At this point my brain's a bit tired and I need a bit of a break from things, so this will be a quick writeup, but here goes.

I originally thought I'd go for a simple LZ77 + arithmetic coder scheme, as these are things I'm at least familiar with. But I thought it'd be better for learning and compression ratio if I dug into some more advanced algorithms.

What I ended up implementing was based on PAQ, crinkler and kkrunchy where it's an arithmetic coder that uses predictions from multiple predictors mixed together somehow. In my case I went with a neural network mixer (more or less ripped from PAQ), and the models are pretty straightforward context models, plus some ones I tried to build that were x86-aware but are still pretty naive, even though they gain a few percent. I'm skipping over a lot of the details as they can be found elsewhere, and my implementation isn't really mature enough to decide on them yet anyways. Also, I do plan to open-source this at one point, so yeah. Will probably do some more hearty explanation then.

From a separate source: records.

/-- For a MARK, a PRESENCE, a SIGHTING and a TRANSFER with every field in its range, the frame that a station of the
yard sends, received undisturbed by another, passes every receive check and is read back with the same source, FINAL
flag and contents. -/
def Obligations.FramesReadBackAsComposed : Prop :=
  ∀ (n : Nat) (src own : Station) (final : Bool), n ≤ 32 → src.val < n → src ≠ own →
    (∀ m : MarkBody, judge n own (cleanChars (frameBytes n src final (.mark m))) = .taken src final (.mark m))
    ∧ (∀ p : Presence, p.channels.length = 4 → (p.fused.isSome = p.digest.isSome) → (∀ v, p.wind = some v → v ≤ 1022) →
      judge n own (cleanChars (frameBytes n src final (.presence p))) = .taken src final (.presence p))
    ∧ (∀ g : Sighting, g.source = src → (∀ v, g.peak = some v → v ≤ 1022) →
      (g.kind = .onset ∧ g.onsetRef = none ∧ g.cut = false ∨ g.kind = .subside ∧ g.onsetRef.isSome = true) →
      judge n own (cleanChars (frameBytes n src final (.sighting g))) = .taken src final (.sighting g))
    ∧ (∀ f : TransferBody, f.nextId ≠ 0 →
      (f.slot = none ∧ f.count = 0
        ∨ ∃ i r, f.slot = some (i, r) ∧ 1 ≤ f.count ∧ f.count ≤ 8 ∧ r.state ≠ .free ∧ r.wellFormed n 0 = true
          ∧ r.dustI = none ∧ r.peakI = none ∧ r.arrivals = []) →
      judge n own (cleanChars (frameBytes n src final (.transfer f))) = .taken src final (.transfer f))

/-- In every state that meets the bounds, every step answers a state that meets them: eight slots, at most 32
sightings of the OPEN label, a window of 16, at most 8 outbound sightings, one roster entry for each station, at most
4 digest pairs, at most 4 zones with 4 generators, at most 48 trace entries, run counts within theirs, and a
configuration in force exactly from LISTENING onward, which passed every test of its load. -/
def Obligations.EveryStepKeepsTheBounds : Prop :=
  ∀ s t : State, Bounded s → step s = .next t → Bounded t

/-- In every state that keeps it, every step keeps it: nothing is transmitted in LOADING, CONFIG FAULT, MUTE and LULL;
a frame other than a MARK, and a plan, only in ACTIVE in the own opportunity; and MUTE has no open timer. -/
def Obligations.EveryStepKeepsTheLineDiscipline : Prop :=
  ∀ s t : State, LineDiscipline s → step s = .next t → LineDiscipline t

/-- The state after a cold restart meets the bounds of the buffers and the rule of who may transmit, and does not meet
every condition of LULL. -/
def Obligations.InvariantsHoldAtReset : Prop :=
  Bounded State.reset ∧ LineDiscipline State.reset ∧ State.reset.lullReady = false
end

All in all, at the end of the week I've got up to ~77% compression on my test executables (well, the part that gets compressed, but that's a detail for later), which is pretty decent for how simple the method is. It's still around 5% worse than kkrunchy (which is a few percent worse than PAQ), but for the time spent I'm pretty happy with it. I'm sure with another few weeks I can improve that considerably as well :)

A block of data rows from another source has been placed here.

-- ==== Sys2Proof/Laws/State.lean ====
section
/-! SUPPORT. What the shared operations leave unchanged: one lemma for each field that an operation does not write, and
one for each field that a plain update writes. -/

namespace Sys2Proof.Machine

variable (s : State)

@[simp] theorem raiseIf_mode (b : Bool) (e : StatusEvent) : (raiseIf b e s).mode = s.mode := rfl
@[simp] theorem raiseIf_resetHeld (b : Bool) (e : StatusEvent) : (raiseIf b e s).resetHeld = s.resetHeld := rfl
@[simp] theorem raiseIf_straps (b : Bool) (e : StatusEvent) : (raiseIf b e s).straps = s.straps := rfl
@[simp] theorem raiseIf_loader (b : Bool) (e : StatusEvent) : (raiseIf b e s).loader = s.loader := rfl
@[simp] theorem raiseIf_table (b : Bool) (e : StatusEvent) : (raiseIf b e s).table = s.table := rfl
@[simp] theorem raiseIf_fusion (b : Bool) (e : StatusEvent) : (raiseIf b e s).fusion = s.fusion := rfl
@[simp] theorem raiseIf_exc (b : Bool) (e : StatusEvent) : (raiseIf b e s).exc = s.exc := rfl
@[simp] theorem raiseIf_sensor (b : Bool) (e : StatusEvent) : (raiseIf b e s).sensor = s.sensor := rfl
@[simp] theorem raiseIf_detector (b : Bool) (e : StatusEvent) : (raiseIf b e s).detector = s.detector := rfl
@[simp] theorem raiseIf_outbound (b : Bool) (e : StatusEvent) : (raiseIf b e s).outbound = s.outbound := rfl
@[simp] theorem raiseIf_line (b : Bool) (e : StatusEvent) : (raiseIf b e s).line = s.line := rfl
@[simp] theorem raiseIf_roster (b : Bool) (e : StatusEvent) : (raiseIf b e s).roster = s.roster := rfl
@[simp] theorem raiseIf_agree (b : Bool) (e : StatusEvent) : (raiseIf b e s).agree = s.agree := rfl
@[simp] theorem raiseIf_time (b : Bool) (e : StatusEvent) : (raiseIf b e s).time = s.time := rfl
@[simp] theorem raiseIf_warn (b : Bool) (e : StatusEvent) : (raiseIf b e s).warn = s.warn := rfl
@[simp] theorem raiseIf_trace (b : Bool) (e : StatusEvent) : (raiseIf b e s).trace = s.trace := rfl
@[simp] theorem raiseIf_counters (b : Bool) (e : StatusEvent) : (raiseIf b e s).counters = s.counters := rfl
@[simp] theorem raiseIf_freeCount (b : Bool) (e : StatusEvent) : (raiseIf b e s).freeCount = s.freeCount := rfl
@[simp] theorem raiseIf_pending (b : Bool) (e : StatusEvent) : (raiseIf b e s).pending = s.pending := rfl

@[simp] theorem raiseEvent_mode (e : StatusEvent) : (raiseEvent e s).mode = s.mode := rfl
@[simp] theorem raiseEvent_resetHeld (e : StatusEvent) : (raiseEvent e s).resetHeld = s.resetHeld := rfl
@[simp] theorem raiseEvent_straps (e : StatusEvent) : (raiseEvent e s).straps = s.straps := rfl
@[simp] theorem raiseEvent_loader (e : StatusEvent) : (raiseEvent e s).loader = s.loader := rfl
@[simp] theorem raiseEvent_table (e : StatusEvent) : (raiseEvent e s).table = s.table := rfl
@[simp] theorem raiseEvent_fusion (e : StatusEvent) : (raiseEvent e s).fusion = s.fusion := rfl
@[simp] theorem raiseEvent_exc (e : StatusEvent) : (raiseEvent e s).exc = s.exc := rfl
@[simp] theorem raiseEvent_sensor (e : StatusEvent) : (raiseEvent e s).sensor = s.sensor := rfl
@[simp] theorem raiseEvent_detector (e : StatusEvent) : (raiseEvent e s).detector = s.detector := rfl
@[simp] theorem raiseEvent_outbound (e : StatusEvent) : (raiseEvent e s).outbound = s.outbound := rfl
@[simp] theorem raiseEvent_line (e : StatusEvent) : (raiseEvent e s).line = s.line := rfl
@[simp] theorem raiseEvent_roster (e : StatusEvent) : (raiseEvent e s).roster = s.roster := rfl
@[simp] theorem raiseEvent_agree (e : StatusEvent) : (raiseEvent e s).agree = s.agree := rfl
@[simp] theorem raiseEvent_time (e : StatusEvent) : (raiseEvent e s).time = s.time := rfl
@[simp] theorem raiseEvent_warn (e : StatusEvent) : (raiseEvent e s).warn = s.warn := rfl
@[simp] theorem raiseEvent_trace (e : StatusEvent) : (raiseEvent e s).trace = s.trace := rfl
@[simp] theorem raiseEvent_counters (e : StatusEvent) : (raiseEvent e s).counters = s.counters := rfl
@[simp] theorem raiseEvent_freeCount (e : StatusEvent) : (raiseEvent e s).freeCount = s.freeCount := rfl
@[simp] theorem raiseEvent_pending (e : StatusEvent) : (raiseEvent e s).pending = s.pending := rfl

@[simp] theorem offer_mode (k : TraceKind) (src : Option Station) (fr : Option FrameKind) (d : Detail) : (offer k src fr d s).mode = s.mode := rfl
@[simp] theorem offer_resetHeld (k : TraceKind) (src : Option Station) (fr : Option FrameKind) (d : Detail) : (offer k src fr d s).resetHeld = s.resetHeld := rfl
@[simp] theorem offer_straps (k : TraceKind) (src : Option Station) (fr : Option FrameKind) (d : Detail) : (offer k src fr d s).straps = s.straps := rfl
@[simp] theorem offer_loader (k : TraceKind) (src : Option Station) (fr : Option FrameKind) (d : Detail) : (offer k src fr d s).loader = s.loader := rfl
@[simp] theorem offer_table (k : TraceKind) (src : Option Station) (fr : Option FrameKind) (d : Detail) : (offer k src fr d s).table = s.table := rfl
@[simp] theorem offer_fusion (k : TraceKind) (src : Option Station) (fr : Option FrameKind) (d : Detail) : (offer k src fr d s).fusion = s.fusion := rfl
@[simp] theorem offer_exc (k : TraceKind) (src : Option Station) (fr : Option FrameKind) (d : Detail) : (offer k src fr d s).exc = s.exc := rfl
@[simp] theorem offer_sensor (k : TraceKind) (src : Option Station) (fr : Option FrameKind) (d : Detail) : (offer k src fr d s).sensor = s.sensor := rfl
@[simp] theorem offer_detector (k : TraceKind) (src : Option Station) (fr : Option FrameKind) (d : Detail) : (offer k src fr d s).detector = s.detector := rfl
@[simp] theorem offer_outbound (k : TraceKind) (src : Option Station) (fr : Option FrameKind) (d : Detail) : (offer k src fr d s).outbound = s.outbound := rfl
@[simp] theorem offer_line (k : TraceKind) (src : Option Station) (fr : Option FrameKind) (d : Detail) : (offer k src fr d s).line = s.line := rfl
@[simp] theorem offer_roster (k : TraceKind) (src : Option Station) (fr : Option FrameKind) (d : Detail) : (offer k src fr d s).roster = s.roster := rfl
@[simp] theorem offer_agree (k : TraceKind) (src : Option Station) (fr : Option FrameKind) (d : Detail) : (offer k src fr d s).agree = s.agree := rfl
@[simp] theorem offer_time (k : TraceKind) (src : Option Station) (fr : Option FrameKind) (d : Detail) : (offer k src fr d s).time = s.time := rfl
@[simp] theorem offer_warn (k : TraceKind) (src : Option Station) (fr : Option FrameKind) (d : Detail) : (offer k src fr d s).warn = s.warn := rfl
@[simp] theorem offer_counters (k : TraceKind) (src : Option Station) (fr : Option FrameKind) (d : Detail) : (offer k src fr d s).counters = s.counters := rfl
@[simp] theorem offer_freeCount (k : TraceKind) (src : Option Station) (fr : Option FrameKind) (d : Detail) : (offer k src fr d s).freeCount = s.freeCount := rfl
@[simp] theorem offer_pending (k : TraceKind) (src : Option Station) (fr : Option FrameKind) (d : Detail) : (offer k src fr d s).pending = s.pending := rfl

@[simp] theorem restartBlocks_mode (c : Option Loaded) : (restartBlocks c s).mode = s.mode := rfl
@[simp] theorem restartBlocks_resetHeld (c : Option Loaded) : (restartBlocks c s).resetHeld = s.resetHeld := rfl
@[simp] theorem restartBlocks_straps (c : Option Loaded) : (restartBlocks c s).straps = s.straps := rfl
@[simp] theorem restartBlocks_loader (c : Option Loaded) : (restartBlocks c s).loader = s.loader := rfl
@[simp] theorem restartBlocks_time (c : Option Loaded) : (restartBlocks c s).time = s.time := rfl
@[simp] theorem restartBlocks_trace (c : Option Loaded) : (restartBlocks c s).trace = s.trace := rfl
@[simp] theorem restartBlocks_counters (c : Option Loaded) : (restartBlocks c s).counters = s.counters := rfl
@[simp] theorem restartBlocks_panel (c : Option Loaded) : (restartBlocks c s).panel = s.panel := rfl
@[simp] theorem restartBlocks_freeCount (c : Option Loaded) : (restartBlocks c s).freeCount = s.freeCount := rfl
@[simp] theorem restartBlocks_pending (c : Option Loaded) : (restartBlocks c s).pending = s.pending := rfl

@[simp] theorem withZones_mode (zones : List Zone) : (withZones zones s).mode = s.mode := rfl
@[simp] theorem withZones_resetHeld (zones : List Zone) : (withZones zones s).resetHeld = s.resetHeld := rfl
@[simp] theorem withZones_straps (zones : List Zone) : (withZones zones s).straps = s.straps := rfl
@[simp] theorem withZones_loader (zones : List Zone) : (withZones zones s).loader = s.loader := rfl
@[simp] theorem withZones_table (zones : List Zone) : (withZones zones s).table = s.table := rfl
@[simp] theorem withZones_fusion (zones : List Zone) : (withZones zones s).fusion = s.fusion := rfl
@[simp] theorem withZones_exc (zones : List Zone) : (withZones zones s).exc = s.exc := rfl
@[simp] theorem withZones_sensor (zones : List Zone) : (withZones zones s).sensor = s.sensor := rfl
@[simp] theorem withZones_detector (zones : List Zone) : (withZones zones s).detector = s.detector := rfl
@[simp] theorem withZones_outbound (zones : List Zone) : (withZones zones s).outbound = s.outbound := rfl
@[simp] theorem withZones_line (zones : List Zone) : (withZones zones s).line = s.line := rfl
@[simp] theorem withZones_roster (zones : List Zone) : (withZones zones s).roster = s.roster := rfl
@[simp] theorem withZones_agree (zones : List Zone) : (withZones zones s).agree = s.agree := rfl
@[simp] theorem withZones_time (zones : List Zone) : (withZones zones s).time = s.time := rfl
@[simp] theorem withZones_trace (zones : List Zone) : (withZones zones s).trace = s.trace := rfl
@[simp] theorem withZones_counters (zones : List Zone) : (withZones zones s).counters = s.counters := rfl
@[simp] theorem withZones_panel (zones : List Zone) : (withZones zones s).panel = s.panel := rfl
@[simp] theorem withZones_freeCount (zones : List Zone) : (withZones zones s).freeCount = s.freeCount := rfl
@[simp] theorem withZones_pending (zones : List Zone) : (withZones zones s).pending = s.pending := rfl

@[simp] theorem evaluate_mode : (evaluate s).mode = s.mode := rfl
@[simp] theorem evaluate_resetHeld : (evaluate s).resetHeld = s.resetHeld := rfl
@[simp] theorem evaluate_straps : (evaluate s).straps = s.straps := rfl
@[simp] theorem evaluate_loader : (evaluate s).loader = s.loader := rfl
@[simp] theorem evaluate_table : (evaluate s).table = s.table := rfl
@[simp] theorem evaluate_fusion : (evaluate s).fusion = s.fusion := rfl
@[simp] theorem evaluate_exc : (evaluate s).exc = s.exc := rfl
@[simp] theorem evaluate_sensor : (evaluate s).sensor = s.sensor := rfl
@[simp] theorem evaluate_detector : (evaluate s).detector = s.detector := rfl
@[simp] theorem evaluate_outbound : (evaluate s).outbound = s.outbound := rfl
@[simp] theorem evaluate_line : (evaluate s).line = s.line := rfl
@[simp] theorem evaluate_roster : (evaluate s).roster = s.roster := rfl
@[simp] theorem evaluate_agree : (evaluate s).agree = s.agree := rfl
@[simp] theorem evaluate_time : (evaluate s).time = s.time := rfl
@[simp] theorem evaluate_trace : (evaluate s).trace = s.trace := rfl
@[simp] theorem evaluate_counters : (evaluate s).counters = s.counters := rfl
@[simp] theorem evaluate_freeCount : (evaluate s).freeCount = s.freeCount := rfl
@[simp] theorem evaluate_pending : (evaluate s).pending = s.pending := rfl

I also spent some time porting the decompressor + model to ASM for the packer stub, and got through the arithmetic decoder in 98 bytes of very simple asm. But I realized very quickly that the method/tools I'm using to pack up the stub don't provide any mechanism for uninitialized data sections, which I'll need for the full model. So I think I'll need to support a simple object format and do a tiny linker to fix that. Currently I'm looking into nasm's RDOFF, as it's supposedly a very simple and minimal format, but documentation is a bit scarce, so we'll see how that goes.

Anyways, still pretty close to something usable, but given the time budget I've got until the next party, I might have to drop this project until then. Which I'm fine with; my original compression goal was 75% (which I beat in a couple days after learning some new techniques, really), and I've got some ideas brewing for how I can improve that, just need to spend a few more weeks on that, which I don't want to do over the visual tech I have to work on. So yeah. :)

In other news, I've also been working on finishing up a nice glitch/ambient track for a demo with some friends of mine. Stay tuned for that :)

Until next time!

Last Edited on Tue Apr 04 2017 10:18:09 GMT-0400 (EDT)